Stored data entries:
-- ==== Sys2Proof/Machine/Dispatch.lean ====
section
/-!
DEFINITION. The meaning of each command: one arm per constructor of `Instr`, one direct call of its meaning.
-/

namespace Sys2Proof.Machine
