-- ==== Sys2Proof/Machine/Step.lean ====
section
/-!
DEFINITION. The step: the command at the front of the queue runs; on an empty queue one cycle of CTL passes.
-/

namespace Sys2Proof.Machine

/-- What the block does on an empty queue: DTIME advances by one CTL cycle, 10 ns, under the RTC's discipline (R17, R19; log entry 1), the triggers of the
cycle that ends are processed (R139), the Gate's training goes on (R52), its link sends an idle flit that is due (R60), Earmark's ports take
operations (R388), and memory errors may
arise in the cores (R318; log entry 57). -/
def State.idle (s : State) : State := s.settleTriggers.tick.trainTick.idleTick.earTick.condsEnd.coreUpsets

/-- One step: the command at the front of the queue runs on the queue's rest, and an empty queue idles. -/
def step (s : State) : Host.Outcome State Fault Refusal :=
  match s.pending with
  | [] => .next s.idle
  | c :: rest => exec c { s with pending := rest }

/-- The state with the command a word spells put at the front of its queue; unchanged where the word spells none. -/
def State.withFetchWord (s : State) (nbits w : Nat) : State :=
  match decodeTableWord nbits w with
  | some c => { s with pending := c :: s.pending }
  | none => s

end Sys2Proof.Machine
end

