/-- FADD to CVT.N (R312, R350). -/
def Obligations.FloatingPointInstructions : Prop :=
  (∀ (s : State) (c : Fin 72) (m : OpMod) (fmt : FFmt), modOk m true false false = true → floatFmt m.w = some fmt →
    (∀ x y : Ctx, s.fetchedOn c 1 3 x → x.needD 2 1 = .ok y →
      (∃ t : State, exec (.fadd c m) s = .next t
        ∧ s.gaveFloat t c y 2 m.w fun j => fmt.add (laneAt m.w (y.top 1) j) (laneAt m.w (y.top 0) j))
      ∧ (∃ t : State, exec (.fsub c m) s = .next t
        ∧ s.gaveFloat t c y 2 m.w fun j => fmt.sub (laneAt m.w (y.top 1) j) (laneAt m.w (y.top 0) j))
      ∧ (∃ t : State, exec (.fmul c m) s = .next t
        ∧ s.gaveFloat t c y 2 m.w fun j => fmt.mul (laneAt m.w (y.top 1) j) (laneAt m.w (y.top 0) j)))
    ∧ (∀ x y : Ctx, s.fetchedOn c 1 (if fmt = single then 12 else 8) x → x.needD 2 1 = .ok y →
      ∃ t : State, exec (.fdiv c m) s = .next t
        ∧ s.gaveFloat t c y 2 m.w fun j => fmt.div (laneAt m.w (y.top 1) j) (laneAt m.w (y.top 0) j))
    ∧ (∀ x y : Ctx, s.fetchedOn c 1 4 x → x.needD 3 1 = .ok y →
      ∃ t : State, exec (.fma c m) s = .next t
        ∧ s.gaveFloat t c y 3 m.w fun j => fmt.fma (laneAt m.w (y.top 2) j) (laneAt m.w (y.top 1) j) (laneAt m.w (y.top 0) j))
    ∧ (∀ x y : Ctx, s.fetchedOn c 1 1 x → x.needD 2 1 = .ok y →
      (∃ t : State, exec (.fmin c m) s = .next t
        ∧ s.gaveFloat t c y 2 m.w fun j => fmt.minmax false (laneAt m.w (y.top 1) j) (laneAt m.w (y.top 0) j))
      ∧ (∃ t : State, exec (.fmax c m) s = .next t
        ∧ s.gaveFloat t c y 2 m.w fun j => fmt.minmax true (laneAt m.w (y.top 1) j) (laneAt m.w (y.top 0) j))
      ∧ (∃ t : State, exec (.fcmpeq c m) s = .next t
        ∧ s.gaveFloat t c y 2 m.w fun j =>
          (if (fmt.cmpeq (laneAt m.w (y.top 1) j) (laneAt m.w (y.top 0) j)).1 = true then 2 ^ laneBits m.w - 1 else 0,
            (fmt.cmpeq (laneAt m.w (y.top 1) j) (laneAt m.w (y.top 0) j)).2))
      ∧ (∃ t : State, exec (.fcmplt c m) s = .next t
        ∧ s.gaveFloat t c y 2 m.w fun j =>
          (if (fmt.cmplt (laneAt m.w (y.top 1) j) (laneAt m.w (y.top 0) j)).1 = true then 2 ^ laneBits m.w - 1 else 0,
            (fmt.cmplt (laneAt m.w (y.top 1) j) (laneAt m.w (y.top 0) j)).2))))
  ∧ (∀ (s : State) (c : Fin 72) (m : OpMod) (fmt : FFmt) (x y : Ctx), modOk m true true false = true → floatFmt m.w = some fmt →
    s.fetchedOn c 1 2 x → x.needD 1 1 = .ok y →
    (∃ t : State, exec (.cvtF c m) s = .next t ∧ s.gaveFloat t c y 1 m.w fun j => fmt.ofInt (laneVal m.w m.s (laneAt m.w (y.top 0) j)))
    ∧ (∃ t : State, exec (.cvtI c m) s = .next t ∧ s.gaveFloat t c y 1 m.w fun j => fmt.toInt (laneBits m.w) m.s (laneAt m.w (y.top 0) j)))
  ∧ (∀ (s : State) (c : Fin 72) (m : OpMod) (x y : Ctx), modOk m false false false = true → s.fetchedOn c 1 2 x → x.needD 1 1 = .ok y →
    (∃ t : State, exec (.cvtW c m) s = .next t ∧ s.gaveFloat t c y 1 .w32 fun j => FFmt.convert half single (laneAt .w16 (y.top 0) j))
    ∧ (∃ t : State, exec (.cvtN c m) s = .next t
      ∧ s.gaveFloat t c y 1 .w16 fun j => if j < 2 then FFmt.convert single half (laneAt .w32 (y.top 0) j) else (0, 0)))
  ∧ (∀ (fmt : FFmt) (a b : Nat), (fmt = half ∨ fmt = single) → ((fmt.decode a).isNan || (fmt.decode b).isNan) = true →
    (∀ r ∈ [fmt.add a b, fmt.sub a b, fmt.mul a b, fmt.div a b, fmt.minmax false a b, fmt.minmax true a b],
      r.1 = (if fmt = half then 0x7E00 else 0x7FC00000)
        ∧ r.2 = if ((fmt.decode a).signalling || (fmt.decode b).signalling) = true then 1 else 0)
    ∧ (fmt.cmpeq a b).1 = false ∧ (fmt.cmplt a b) = (false, 1)
    ∧ (∀ (w : Nat) (sg : Bool), (fmt.decode a).isNan = true → fmt.toInt w sg a = (0, 1)))

/-- The stack operations (R347), the literals (R341, R344) and the depths (R354). -/
def Obligations.StackInstructionsMoveEntries : Prop :=
  (∀ (s : State) (c : Fin 72) (x : Ctx), s.fetchedOn c 1 1 x →
    (∀ y : Ctx, x.needD 1 2 = .ok y → ∃ t : State, exec (.dup c) s = .next t ∧ s.gave t c y 1 [y.top 0, y.top 0] (s.cores[c].pc + 2))
    ∧ (∀ y : Ctx, x.needD 1 0 = .ok y → ∃ t : State, exec (.drop c) s = .next t ∧ s.gave t c y 1 [] (s.cores[c].pc + 2))
    ∧ (∀ y : Ctx, x.needD 2 2 = .ok y → ∃ t : State, exec (.swap c) s = .next t ∧ s.gave t c y 2 [y.top 1, y.top 0] (s.cores[c].pc + 2))
    ∧ (∀ y : Ctx, x.needD 2 3 = .ok y → ∃ t : State, exec (.over c) s = .next t
        ∧ s.gave t c y 2 [y.top 1, y.top 0, y.top 1] (s.cores[c].pc + 2))
    ∧ (∀ y : Ctx, x.needD 2 1 = .ok y → ∃ t : State, exec (.nip c) s = .next t ∧ s.gave t c y 2 [y.top 0] (s.cores[c].pc + 2))
    ∧ (∀ y : Ctx, x.needD 2 3 = .ok y → ∃ t : State, exec (.tuck c) s = .next t
        ∧ s.gave t c y 2 [y.top 0, y.top 1, y.top 0] (s.cores[c].pc + 2))
    ∧ (∀ y : Ctx, x.needD 3 3 = .ok y → ∃ t : State, exec (.rot c) s = .next t
        ∧ s.gave t c y 3 [y.top 2, y.top 0, y.top 1] (s.cores[c].pc + 2))
    ∧ (∀ y z : Ctx, x.needD 1 0 = .ok y → y.needR 0 1 = .ok z → ∃ t : State, exec (.tors c) s = .next t ∧ s.ranOn t c
        ∧ t.cores[c].ds = z.k.ds.drop 1 ∧ t.cores[c].rs = (z.top 0, false) :: z.k.rs ∧ t.cores[c].pc = s.cores[c].pc + 2)
    ∧ (∀ y z : Ctx, x.needR 1 0 = .ok y → y.needD 0 1 = .ok z → ∃ t : State, exec (.fromrs c) s = .next t ∧ s.ranOn t c
        ∧ t.cores[c].ds = z.topR.1 :: z.k.ds ∧ t.cores[c].rs = z.k.rs.drop 1 ∧ t.cores[c].pc = s.cores[c].pc + 2)
    ∧ (∀ y z : Ctx, x.needR 1 1 = .ok y → y.needD 0 1 = .ok z → ∃ t : State, exec (.rscopy c) s = .next t ∧ s.ranOn t c
        ∧ t.cores[c].ds = z.topR.1 :: z.k.ds ∧ t.cores[c].rs = z.k.rs ∧ t.cores[c].pc = s.cores[c].pc + 2)
    ∧ (∀ y : Ctx, x.needR 1 0 = .ok y → ∃ t : State, exec (.rsdrop c) s = .next t ∧ s.ranOn t c
        ∧ t.cores[c].ds = y.k.ds ∧ t.cores[c].rs = y.k.rs.drop 1 ∧ t.cores[c].pc = s.cores[c].pc + 2)
    ∧ (∀ (y : Ctx) (v : BitVec 15), x.needD 0 1 = .ok y → ∃ t : State, exec (.lit c v) s = .next t
        ∧ s.gave t c y 0 [v.signExtend 64] (s.cores[c].pc + 2))
    ∧ (∀ y : Ctx, x.needD 0 1 = .ok y → ∃ t : State, exec (.depth c) s = .next t
        ∧ s.gave t c y 0 [BitVec.ofNat 64 (s.cores[c].ds.length + (s.cores[c].dsp.toNat - s.cores[c].dsl.toNat) / 8)] (s.cores[c].pc + 2))
    ∧ (∀ y : Ctx, x.needD 0 1 = .ok y → ∃ t : State, exec (.rdepth c) s = .next t
        ∧ s.gave t c y 0 [BitVec.ofNat 64 (s.cores[c].rs.length + 8 * (s.cores[c].rsp.toNat - s.cores[c].rsl.toNat) / 72)] (s.cores[c].pc + 2)))
  ∧ (∀ (s : State) (c : Fin 72) (x y z w : Ctx), s.fetchedOn c 1 2 x → x.needD 1 1 = .ok y → (y.top 0).toNat ≤ 30 →
    Ctx.fillD 5 ((y.top 0).toNat + 2) y = .ok z → z.roomD ((y.top 0).toNat + 2) ((y.top 0).toNat + 2) = .ok w →
    ∃ t : State, exec (.pick c) s = .next t ∧ s.gave t c w 1 [z.top ((y.top 0).toNat + 1)] (s.cores[c].pc + 2))
  ∧ (∀ (s : State) (c : Fin 72) (sx : Bool) (v : BitVec 32) (x y : Ctx), s.fetchedOn c 3 2 x → x.needD 0 1 = .ok y →
    ∃ t : State, exec (.lit32 c sx v) s = .next t ∧ s.gave t c y 0 [if sx then v.signExtend 64 else v.zeroExtend 64] (s.cores[c].pc + 6))
  ∧ (∀ (s : State) (c : Fin 72) (v : BitVec 64) (x y : Ctx), s.fetchedOn c 5 3 x → x.needD 0 1 = .ok y →
    ∃ t : State, exec (.lit64 c v) s = .next t ∧ s.gave t c y 0 [v] (s.cores[c].pc + 10))

/-- R303-R305: the hardware part and the spilled blocks are one stack. The premises are the constraints of R303, that the
hardware part holds at most 32 entries, and that local memory has its canonical form; no instruction but PICK needs more than 4 entries. -/
def Obligations.SpillsKeepTheStack : Prop :=
  ∀ (x : Ctx) (n m : Nat), n ≤ 4 → m ≤ 4 → memWf x.k.mem = true → x.k.ds.length ≤ 32 → x.k.dsl.toNat ≤ x.k.dsp.toNat →
    x.k.dsp.toNat ≤ x.k.dsh.toNat + x.k.guard 64 → x.k.dsh.toNat + 64 ≤ 0x1E000 → (x.k.dsp.toNat - x.k.dsl.toNat) % 64 = 0 →
    (match x.needD n m with
      | .error t => t = ⟨0x06, 0, false, false⟩ ∨ t = ⟨0x08, 0, false, false⟩
      | .ok y => y.k.wholeDs = x.k.wholeDs ∧ n ≤ y.k.ds.length ∧ y.k.ds.length - n + m ≤ 32 ∧ x.k.dsl.toNat ≤ y.k.dsp.toNat
          ∧ y.k.dsp.toNat ≤ x.k.dsh.toNat + x.k.guard 64 ∧ y.k.rs = x.k.rs ∧ y.s = x.s ∧ memWf y.k.mem = true)
/-- Direct and indirect bit operations and POLL (R308-R310, R346, R351, R354). -/
def Obligations.BitInstructions : Prop :=
  (∀ (s : State) (c : Fin 72) (a : BitVec 10) (x : Ctx), s.fetchedOn c 1 1 x → memWf s.cores[c].mem = true →
    (∀ y : Ctx, x.needD 0 1 = .ok y → ∃ t : State, exec (.btst c a) s = .next t
      ∧ s.gave t c y 0 [if memBit y.k.mem 0x1E000 a.toNat then 1 else 0] (s.cores[c].pc + 2))
    ∧ (∃ t : State, exec (.bset c a) s = .next t ∧ s.ranOn t c ∧ t.cores[c].ds = s.cores[c].ds
        ∧ t.cores[c].pc = s.cores[c].pc + 2 ∧ ∀ n, memBit t.cores[c].mem 0x1E000 n = if n = a.toNat then true else memBit s.cores[c].mem 0x1E000 n)
    ∧ (∃ t : State, exec (.bclr c a) s = .next t ∧ s.ranOn t c ∧ t.cores[c].ds = s.cores[c].ds
        ∧ t.cores[c].pc = s.cores[c].pc + 2 ∧ ∀ n, memBit t.cores[c].mem 0x1E000 n = if n = a.toNat then false else memBit s.cores[c].mem 0x1E000 n)
    ∧ (∀ y : Ctx, x.needD 1 0 = .ok y → memWf y.k.mem = true → ∃ t : State, exec (.bst c a) s = .next t ∧ s.ranOn t c ∧ t.cores[c].ds = y.k.ds.drop 1
        ∧ t.cores[c].pc = s.cores[c].pc + 2
        ∧ ∀ n, memBit t.cores[c].mem 0x1E000 n = if n = a.toNat then (y.top 0).getLsbD 0 else memBit y.k.mem 0x1E000 n))
  ∧ (∀ (s : State) (c : Fin 72) (m : OpMod) (x y : Ctx) (p : BitPlace), s.fetchedOn c 1 1 x → modOk m false false false = true →
    x.needD 1 1 = .ok y → y.s.bitPlace y.k.tag (y.top 0).toNat = p → p ≠ .none →
    (∃ t : State, exec (.btsti c m) s = .next t ∧ t.cores[c].ds = (if y.getBit p then 1 else 0) :: y.k.ds.drop 1
      ∧ t.cores[c].pc = s.cores[c].pc + 2 ∧ t.cores[c].mem = y.k.mem ∧ t.mem = s.mem)
    ∧ (∃ t : State, exec (.bseti c m) s = .next t ∧ t.cores[c].ds = y.k.ds.drop 1
        ∧ t.cores[c].pc = s.cores[c].pc + 2 ∧ t.cores[c].mem = (y.putBit p true).k.mem ∧ t.mem = (y.putBit p true).s.mem)
    ∧ (∃ t : State, exec (.bclri c m) s = .next t ∧ t.cores[c].ds = y.k.ds.drop 1
        ∧ t.cores[c].pc = s.cores[c].pc + 2 ∧ t.cores[c].mem = (y.putBit p false).k.mem ∧ t.mem = (y.putBit p false).s.mem)
    ∧ (∃ t : State, exec (.btas c m) s = .next t ∧ t.cores[c].ds = (if y.getBit p then 1 else 0) :: y.k.ds.drop 1
      ∧ t.cores[c].pc = s.cores[c].pc + 2 ∧ t.cores[c].mem = (y.putBit p true).k.mem ∧ t.mem = (y.putBit p true).s.mem))
  ∧ (∀ (s : State) (c : Fin 72) (m : OpMod) (x y : Ctx) (p : BitPlace), s.fetchedOn c 1 1 x → modOk m false false false = true →
    x.needD 2 1 = .ok y → y.s.bitPlace y.k.tag (y.top 0).toNat = p → p ≠ .none →
    ∃ t : State, exec (.bsti c m) s = .next t ∧ t.cores[c].ds = y.k.ds.drop 2 ∧ t.cores[c].pc = s.cores[c].pc + 2
      ∧ t.cores[c].mem = (y.putBit p ((y.top 1).getLsbD 0)).k.mem ∧ t.mem = (y.putBit p ((y.top 1).getLsbD 0)).s.mem)
  ∧ (∀ (s : State) (c : Fin 72) (x y : Ctx) (p : BitPlace), s.fetchedOn c 1 2 x → x.needD 1 1 = .ok y →
    y.s.bitPlace y.k.tag (y.top 0).toNat = p → p ≠ .none →
    ∃ t : State, exec (.poll c) s = .next t ∧ s.ranOn t c ∧ t.cores[c].ds = (if y.getBit p then 1 else 0) :: y.k.ds.drop 1
      ∧ t.cores[c].pc = s.cores[c].pc + 2)
  ∧ (∀ (s : State) (c : Fin 72) (m : OpMod) (x y : Ctx), s.fetchedOn c 1 1 x → modOk m false false false = true →
    x.needD 1 1 = .ok y → y.s.bitPlace y.k.tag (y.top 0).toNat = .none →
    exec (.btas c m) s = .next (s.trapped c s.cores[c] ⟨0x0C, (y.top 0).toNat % 2 ^ 48, false, false⟩ s.cores[c].pc))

• _Instructions for the task_: Copy word for word the stretch of entries above from the line that has "(R312, R350). -/" through the line that has "(∃ t : State, exec (.fadd", both ends included, and nothing outside it.

• _Solution to the problem_:
/-- FADD to CVT.N (R312, R350). -/
def Obligations.FloatingPointInstructions : Prop :=
  (∀ (s : State) (c : Fin 72) (m : OpMod) (fmt : FFmt), modOk m true false false = true → floatFmt m.w = some fmt →
    (∀ x y : Ctx, s.fetchedOn c 1 3 x → x.needD 2 1 = .ok y →
      (∃ t : State, exec (.fadd c m) s = .next t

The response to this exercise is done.